# TASK GOAL
All that should come back is the lines of the data below from the one containing "0x195010 s out := by" to the one containing "(ht : execGroupStop", inclusive, exactly as they stand.
····················
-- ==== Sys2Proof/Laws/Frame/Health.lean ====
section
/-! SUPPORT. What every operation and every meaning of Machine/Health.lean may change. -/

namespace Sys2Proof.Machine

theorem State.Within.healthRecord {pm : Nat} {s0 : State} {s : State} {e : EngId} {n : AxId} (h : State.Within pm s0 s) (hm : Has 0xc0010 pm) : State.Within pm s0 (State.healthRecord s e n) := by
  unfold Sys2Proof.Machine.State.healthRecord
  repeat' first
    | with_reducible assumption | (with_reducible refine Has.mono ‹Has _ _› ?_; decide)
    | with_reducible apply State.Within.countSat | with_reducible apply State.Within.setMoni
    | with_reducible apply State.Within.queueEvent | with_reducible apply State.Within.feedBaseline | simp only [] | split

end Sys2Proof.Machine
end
····················
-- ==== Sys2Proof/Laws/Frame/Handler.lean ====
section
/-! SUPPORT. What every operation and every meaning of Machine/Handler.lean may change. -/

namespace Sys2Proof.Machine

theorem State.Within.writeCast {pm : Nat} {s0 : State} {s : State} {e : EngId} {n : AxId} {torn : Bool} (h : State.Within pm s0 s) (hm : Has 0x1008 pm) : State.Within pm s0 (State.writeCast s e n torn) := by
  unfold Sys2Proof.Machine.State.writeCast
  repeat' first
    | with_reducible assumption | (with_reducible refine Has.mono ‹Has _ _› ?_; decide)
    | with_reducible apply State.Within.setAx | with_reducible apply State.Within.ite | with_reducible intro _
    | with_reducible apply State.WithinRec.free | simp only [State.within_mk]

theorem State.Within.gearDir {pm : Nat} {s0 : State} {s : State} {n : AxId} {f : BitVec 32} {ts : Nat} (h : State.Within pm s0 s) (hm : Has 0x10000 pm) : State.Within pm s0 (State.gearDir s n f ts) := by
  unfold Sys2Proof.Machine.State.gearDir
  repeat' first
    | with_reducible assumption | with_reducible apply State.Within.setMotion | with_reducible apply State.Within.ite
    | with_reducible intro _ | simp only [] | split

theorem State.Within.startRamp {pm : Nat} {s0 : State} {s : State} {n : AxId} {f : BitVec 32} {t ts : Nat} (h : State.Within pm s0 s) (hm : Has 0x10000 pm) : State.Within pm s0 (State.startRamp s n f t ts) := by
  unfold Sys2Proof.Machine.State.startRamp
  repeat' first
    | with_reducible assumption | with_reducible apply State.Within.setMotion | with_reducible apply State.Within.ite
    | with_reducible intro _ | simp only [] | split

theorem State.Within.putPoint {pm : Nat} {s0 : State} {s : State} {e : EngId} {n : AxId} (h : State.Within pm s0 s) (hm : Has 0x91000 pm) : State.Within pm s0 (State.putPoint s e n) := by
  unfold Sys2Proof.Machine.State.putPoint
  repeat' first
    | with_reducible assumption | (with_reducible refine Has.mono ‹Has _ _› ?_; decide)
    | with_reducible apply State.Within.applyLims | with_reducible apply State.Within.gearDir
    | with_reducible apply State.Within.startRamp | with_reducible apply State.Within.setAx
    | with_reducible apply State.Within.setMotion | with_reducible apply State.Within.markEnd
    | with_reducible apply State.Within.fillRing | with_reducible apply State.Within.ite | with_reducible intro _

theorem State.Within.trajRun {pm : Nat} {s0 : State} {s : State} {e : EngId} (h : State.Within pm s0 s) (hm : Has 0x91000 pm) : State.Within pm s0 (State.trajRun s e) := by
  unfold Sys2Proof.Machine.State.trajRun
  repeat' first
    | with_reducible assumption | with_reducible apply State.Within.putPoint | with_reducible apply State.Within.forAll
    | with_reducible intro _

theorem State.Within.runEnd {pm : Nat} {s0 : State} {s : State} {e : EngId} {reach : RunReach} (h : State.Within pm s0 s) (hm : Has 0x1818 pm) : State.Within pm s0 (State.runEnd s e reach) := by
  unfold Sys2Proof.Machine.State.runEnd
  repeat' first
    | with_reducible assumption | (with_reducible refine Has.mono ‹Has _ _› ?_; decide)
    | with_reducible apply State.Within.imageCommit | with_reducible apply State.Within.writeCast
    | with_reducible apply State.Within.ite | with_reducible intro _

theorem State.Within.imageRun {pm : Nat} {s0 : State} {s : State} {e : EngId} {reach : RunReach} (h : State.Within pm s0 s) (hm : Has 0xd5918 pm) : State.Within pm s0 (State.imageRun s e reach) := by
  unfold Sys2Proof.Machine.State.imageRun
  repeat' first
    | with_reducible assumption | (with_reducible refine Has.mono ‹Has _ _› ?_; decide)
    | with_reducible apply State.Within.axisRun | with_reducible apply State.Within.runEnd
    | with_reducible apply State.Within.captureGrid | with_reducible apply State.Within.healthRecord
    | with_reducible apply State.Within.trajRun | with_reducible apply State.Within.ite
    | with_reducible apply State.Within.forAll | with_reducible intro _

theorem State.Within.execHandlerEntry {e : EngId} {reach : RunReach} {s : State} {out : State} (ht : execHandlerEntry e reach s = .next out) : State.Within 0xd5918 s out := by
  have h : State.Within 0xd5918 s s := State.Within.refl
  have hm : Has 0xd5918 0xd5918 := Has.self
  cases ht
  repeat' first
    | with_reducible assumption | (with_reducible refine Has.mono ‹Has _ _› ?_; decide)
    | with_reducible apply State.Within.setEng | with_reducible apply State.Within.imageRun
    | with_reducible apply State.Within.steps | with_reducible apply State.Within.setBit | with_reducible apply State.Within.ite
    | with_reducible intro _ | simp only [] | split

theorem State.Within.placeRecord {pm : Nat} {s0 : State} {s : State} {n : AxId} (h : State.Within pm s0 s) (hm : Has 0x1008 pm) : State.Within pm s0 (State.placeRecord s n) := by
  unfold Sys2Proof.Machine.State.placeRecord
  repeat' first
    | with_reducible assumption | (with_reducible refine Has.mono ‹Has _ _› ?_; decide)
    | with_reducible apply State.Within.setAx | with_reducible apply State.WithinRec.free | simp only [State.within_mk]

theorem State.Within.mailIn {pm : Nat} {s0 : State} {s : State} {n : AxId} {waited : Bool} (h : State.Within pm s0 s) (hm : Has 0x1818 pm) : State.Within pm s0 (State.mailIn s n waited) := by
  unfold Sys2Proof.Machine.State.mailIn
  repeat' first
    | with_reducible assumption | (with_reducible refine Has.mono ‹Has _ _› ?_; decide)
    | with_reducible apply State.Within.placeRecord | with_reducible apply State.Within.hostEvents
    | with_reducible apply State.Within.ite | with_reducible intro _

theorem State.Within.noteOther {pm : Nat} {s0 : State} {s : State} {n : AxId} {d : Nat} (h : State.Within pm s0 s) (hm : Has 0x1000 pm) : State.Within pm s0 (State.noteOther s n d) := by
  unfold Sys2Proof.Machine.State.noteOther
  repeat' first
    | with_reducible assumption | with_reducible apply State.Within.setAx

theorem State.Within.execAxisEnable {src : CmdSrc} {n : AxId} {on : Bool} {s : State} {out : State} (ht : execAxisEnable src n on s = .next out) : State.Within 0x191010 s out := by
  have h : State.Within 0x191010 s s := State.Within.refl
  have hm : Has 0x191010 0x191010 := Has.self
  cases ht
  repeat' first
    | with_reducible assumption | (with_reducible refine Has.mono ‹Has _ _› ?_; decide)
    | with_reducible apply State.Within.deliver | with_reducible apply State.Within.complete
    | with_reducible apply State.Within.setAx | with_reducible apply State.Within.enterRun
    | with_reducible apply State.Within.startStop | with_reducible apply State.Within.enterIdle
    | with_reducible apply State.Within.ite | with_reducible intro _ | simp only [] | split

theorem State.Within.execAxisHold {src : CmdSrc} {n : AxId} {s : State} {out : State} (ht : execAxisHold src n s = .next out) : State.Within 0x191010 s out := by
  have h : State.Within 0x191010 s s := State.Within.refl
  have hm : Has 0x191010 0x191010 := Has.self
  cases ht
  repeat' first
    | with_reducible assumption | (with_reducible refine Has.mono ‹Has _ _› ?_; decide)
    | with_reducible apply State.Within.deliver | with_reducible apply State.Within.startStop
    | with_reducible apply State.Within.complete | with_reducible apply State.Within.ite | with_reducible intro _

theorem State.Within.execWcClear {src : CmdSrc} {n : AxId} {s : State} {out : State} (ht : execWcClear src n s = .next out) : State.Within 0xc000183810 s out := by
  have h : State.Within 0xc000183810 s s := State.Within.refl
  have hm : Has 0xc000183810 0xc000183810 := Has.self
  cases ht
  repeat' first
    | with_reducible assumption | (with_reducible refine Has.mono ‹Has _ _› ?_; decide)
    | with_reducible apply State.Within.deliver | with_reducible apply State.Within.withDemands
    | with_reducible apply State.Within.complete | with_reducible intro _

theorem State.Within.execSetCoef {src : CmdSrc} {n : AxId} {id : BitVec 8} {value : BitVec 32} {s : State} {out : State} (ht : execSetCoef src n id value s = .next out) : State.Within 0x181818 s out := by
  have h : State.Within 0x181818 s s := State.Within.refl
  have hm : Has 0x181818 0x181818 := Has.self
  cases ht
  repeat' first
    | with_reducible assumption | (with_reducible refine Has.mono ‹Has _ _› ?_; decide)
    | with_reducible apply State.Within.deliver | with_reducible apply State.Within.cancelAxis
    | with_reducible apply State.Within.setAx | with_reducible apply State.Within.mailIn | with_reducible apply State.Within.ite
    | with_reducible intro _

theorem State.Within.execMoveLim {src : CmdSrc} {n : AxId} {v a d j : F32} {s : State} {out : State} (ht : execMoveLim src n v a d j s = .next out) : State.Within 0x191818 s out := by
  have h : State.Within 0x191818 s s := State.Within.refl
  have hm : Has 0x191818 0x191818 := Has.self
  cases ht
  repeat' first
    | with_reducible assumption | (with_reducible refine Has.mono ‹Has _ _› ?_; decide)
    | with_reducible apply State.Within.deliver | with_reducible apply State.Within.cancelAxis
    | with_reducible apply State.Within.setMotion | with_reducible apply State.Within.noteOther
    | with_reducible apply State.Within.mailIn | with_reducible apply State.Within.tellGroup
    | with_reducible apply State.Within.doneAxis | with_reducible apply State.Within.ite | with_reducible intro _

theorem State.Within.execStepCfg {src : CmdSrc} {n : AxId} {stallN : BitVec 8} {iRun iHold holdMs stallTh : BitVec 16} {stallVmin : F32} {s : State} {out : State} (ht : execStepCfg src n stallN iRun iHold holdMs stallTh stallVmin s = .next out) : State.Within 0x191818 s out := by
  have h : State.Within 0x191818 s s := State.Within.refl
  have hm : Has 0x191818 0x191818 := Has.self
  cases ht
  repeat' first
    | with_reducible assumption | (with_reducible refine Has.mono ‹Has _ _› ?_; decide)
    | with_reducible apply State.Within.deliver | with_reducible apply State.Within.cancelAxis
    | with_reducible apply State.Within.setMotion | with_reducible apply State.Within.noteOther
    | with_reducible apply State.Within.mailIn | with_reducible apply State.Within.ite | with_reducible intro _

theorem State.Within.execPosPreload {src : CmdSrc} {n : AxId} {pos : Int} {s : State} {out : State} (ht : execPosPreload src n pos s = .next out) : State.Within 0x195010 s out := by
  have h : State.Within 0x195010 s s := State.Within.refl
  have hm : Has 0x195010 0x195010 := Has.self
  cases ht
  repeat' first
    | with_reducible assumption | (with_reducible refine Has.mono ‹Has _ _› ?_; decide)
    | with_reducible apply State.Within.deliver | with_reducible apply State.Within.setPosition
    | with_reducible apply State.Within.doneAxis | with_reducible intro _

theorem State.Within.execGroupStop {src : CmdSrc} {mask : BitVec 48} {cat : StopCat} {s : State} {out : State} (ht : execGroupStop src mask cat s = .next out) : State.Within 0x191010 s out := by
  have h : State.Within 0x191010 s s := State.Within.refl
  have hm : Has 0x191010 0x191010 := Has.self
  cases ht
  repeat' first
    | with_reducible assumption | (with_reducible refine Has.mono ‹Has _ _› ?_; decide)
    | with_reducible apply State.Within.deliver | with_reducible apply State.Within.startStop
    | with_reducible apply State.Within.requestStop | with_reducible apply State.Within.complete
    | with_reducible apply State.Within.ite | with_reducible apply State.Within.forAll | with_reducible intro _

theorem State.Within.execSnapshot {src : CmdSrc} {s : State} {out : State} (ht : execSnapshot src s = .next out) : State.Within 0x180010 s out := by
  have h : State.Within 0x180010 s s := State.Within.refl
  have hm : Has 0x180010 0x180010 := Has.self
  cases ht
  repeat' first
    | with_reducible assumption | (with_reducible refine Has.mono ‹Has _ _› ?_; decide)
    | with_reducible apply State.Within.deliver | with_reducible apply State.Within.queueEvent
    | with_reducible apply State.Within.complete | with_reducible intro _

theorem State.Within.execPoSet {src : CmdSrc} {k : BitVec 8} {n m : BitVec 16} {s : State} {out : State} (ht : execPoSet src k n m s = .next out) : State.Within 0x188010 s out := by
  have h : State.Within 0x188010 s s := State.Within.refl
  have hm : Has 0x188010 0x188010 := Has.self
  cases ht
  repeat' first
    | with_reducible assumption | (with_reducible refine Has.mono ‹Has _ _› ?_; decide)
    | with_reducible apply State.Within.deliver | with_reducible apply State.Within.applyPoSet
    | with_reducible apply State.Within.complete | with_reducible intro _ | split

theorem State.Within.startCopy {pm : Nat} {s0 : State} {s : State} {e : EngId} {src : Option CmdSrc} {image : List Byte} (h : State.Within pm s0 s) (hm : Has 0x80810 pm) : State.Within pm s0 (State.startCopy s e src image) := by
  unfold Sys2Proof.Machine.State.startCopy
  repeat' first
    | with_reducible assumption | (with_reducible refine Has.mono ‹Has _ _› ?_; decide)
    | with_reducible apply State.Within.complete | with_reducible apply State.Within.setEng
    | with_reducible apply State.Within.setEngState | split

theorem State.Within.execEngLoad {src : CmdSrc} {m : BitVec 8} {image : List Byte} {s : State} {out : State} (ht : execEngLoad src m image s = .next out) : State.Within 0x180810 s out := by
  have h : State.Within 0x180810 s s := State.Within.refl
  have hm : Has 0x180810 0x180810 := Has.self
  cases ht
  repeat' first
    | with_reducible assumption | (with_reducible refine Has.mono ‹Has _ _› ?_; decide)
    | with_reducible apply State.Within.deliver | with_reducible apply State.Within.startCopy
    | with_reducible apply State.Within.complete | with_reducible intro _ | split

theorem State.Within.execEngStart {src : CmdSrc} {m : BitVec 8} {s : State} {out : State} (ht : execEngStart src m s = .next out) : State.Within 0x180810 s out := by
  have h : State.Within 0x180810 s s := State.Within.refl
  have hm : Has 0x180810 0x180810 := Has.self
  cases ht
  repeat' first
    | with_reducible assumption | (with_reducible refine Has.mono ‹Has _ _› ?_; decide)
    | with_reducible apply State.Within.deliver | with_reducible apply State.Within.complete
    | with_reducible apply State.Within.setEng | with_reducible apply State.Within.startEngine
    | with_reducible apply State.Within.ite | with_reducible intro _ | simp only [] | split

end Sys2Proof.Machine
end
····················
# OUTPUT OF THE TASK
theorem State.Within.execPosPreload {src : CmdSrc} {n : AxId} {pos : Int} {s : State} {out : State} (ht : execPosPreload src n pos s = .next out) : State.Within 0x195010 s out := by
  have h : State.Within 0x195010 s s := State.Within.refl
  have hm : Has 0x195010 0x195010 := Has.self
  cases ht
  repeat' first
    | with_reducible assumption | (with_reducible refine Has.mono ‹Has _ _› ?_; decide)
    | with_reducible apply State.Within.deliver | with_reducible apply State.Within.setPosition
    | with_reducible apply State.Within.doneAxis | with_reducible intro _

theorem State.Within.execGroupStop {src : CmdSrc} {mask : BitVec 48} {cat : StopCat} {s : State} {out : State} (ht : execGroupStop src mask cat s = .next out) : State.Within 0x191010 s out := by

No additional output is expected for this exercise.